+++ The data +++
/-! ## The fetch of an encoding -/

@[simp] theorem State.peek_setPc (pc b : Addr) (s : State) : (s.setPc pc).peek b = s.peek b := rfl

theorem State.fetchByte_of_peek {s : State} {v : Byte} (h : s.peek s.cpu.pc = some v) :
    s.fetchByte = (v, s.setPc (s.cpu.pc + 1#16)) := by
  simp [State.fetchByte, State.busValue_of_peek h, State.busReadEffect_of_peek h]

/-- Bytes of storage or of the cartridge range are fetched in order and nothing but PC changes (R100). -/
theorem State.fetchBytes_of_peek {bs : List Byte} {s : State}
    (h : ∀ k, k < bs.length → s.peek (s.cpu.pc + BitVec.ofNat 16 k) = bs[k]?) :
    State.fetchBytes bs.length s = (bs, s.setPc (s.cpu.pc + BitVec.ofNat 16 bs.length)) := by
  induction bs generalizing s with
  | nil => simp [State.fetchBytes, State.setPc]
  | cons b bs ih =>
    have hshift (k : Nat) : s.cpu.pc + 1#16 + BitVec.ofNat 16 k = s.cpu.pc + BitVec.ofNat 16 (k + 1) := by
      rw [BitVec.ofNat_add]
      bv_omega
    have hfirst : s.fetchByte = (b, s.setPc (s.cpu.pc + 1#16)) :=
      State.fetchByte_of_peek (by simpa using h 0 (Nat.zero_lt_succ _))
    have hrest := ih (s := s.setPc (s.cpu.pc + 1#16)) fun k hk => by
      simpa [hshift] using h (k + 1) (Nat.succ_lt_succ hk)
    simp only [List.length_cons, State.fetchBytes, hfirst, hrest, State.setPc_cpu, hshift]
    rfl

/-- A cell's format has the operand bytes of the instructions it makes (R101). -/
theorem FormMakes.operandBytes_length {form : Form} {i : Instr} (h : FormMakes form i) :
    form.operandBytes = (operandBytes i.mode i.operand).length := by
  rw [Machine.operandBytes_length]
  cases h with
  | alone i hmode _ => exact hmode.symm
  | oneByte mk b hmode _ => exact hmode.symm
  | twoBytes mk w hmode _ => exact hmode.symm

/-- A fetch that meets an instruction's bytes answers it: its opcode byte fixes how many are read (R122). -/
theorem State.fetch_of_fetchBytes {i : Instr} {s u : State}
    (h : State.fetchBytes (encode i).length s = (encode i, u)) : s.fetch = ⟨i.opcode, some i, u⟩ := by
  obtain ⟨form, hform, hmakes⟩ := opForm_opcode i
  simp only [encode, List.length_cons, State.fetchBytes, Prod.mk.injEq, List.cons.injEq] at h
  obtain ⟨⟨hop, hoperands⟩, hst⟩ := h
  have hdecode : decode (i.opcode :: operandBytes i.mode i.operand) = .ok (i, []) := by
    simpa [encode] using decode_encode i []
  simp only [State.fetch, hop, hform, hmakes.operandBytes_length, hoperands, hst, hdecode]

/-! ## The processor's step and the machine's -/

/-- With nothing to take, the processor executes what it fetches (R100). -/
theorem cpuStep_of_fetch {s w : State} {op : Byte} {i : Instr} (hpoll : s.pollInterrupts = (none, s))
    (hfetch : s.fetch = ⟨op, some i, w⟩) : cpuStep s = exec i w := by
  simp only [cpuStep, hpoll, hfetch]

/-- The machine inside an iteration, where `stop` is not read (R276, log 11). -/
def State.insideIteration (s : State) : State := { s with sched := { s.sched with atTop := false } }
+++
• [Directions for this task]: From the first line of the listing above through the line that contains "have hshift (k", retype every line exactly, and write nothing else.

• [Solution for this problem]:
/-! ## The fetch of an encoding -/

@[simp] theorem State.peek_setPc (pc b : Addr) (s : State) : (s.setPc pc).peek b = s.peek b := rfl

theorem State.fetchByte_of_peek {s : State} {v : Byte} (h : s.peek s.cpu.pc = some v) :
    s.fetchByte = (v, s.setPc (s.cpu.pc + 1#16)) := by
  simp [State.fetchByte, State.busValue_of_peek h, State.busReadEffect_of_peek h]

/-- Bytes of storage or of the cartridge range are fetched in order and nothing but PC changes (R100). -/
theorem State.fetchBytes_of_peek {bs : List Byte} {s : State}
    (h : ∀ k, k < bs.length → s.peek (s.cpu.pc + BitVec.ofNat 16 k) = bs[k]?) :
    State.fetchBytes bs.length s = (bs, s.setPc (s.cpu.pc + BitVec.ofNat 16 bs.length)) := by
  induction bs generalizing s with
  | nil => simp [State.fetchBytes, State.setPc]
  | cons b bs ih =>
    have hshift (k : Nat) : s.cpu.pc + 1#16 + BitVec.ofNat 16 k = s.cpu.pc + BitVec.ofNat 16 (k + 1) := by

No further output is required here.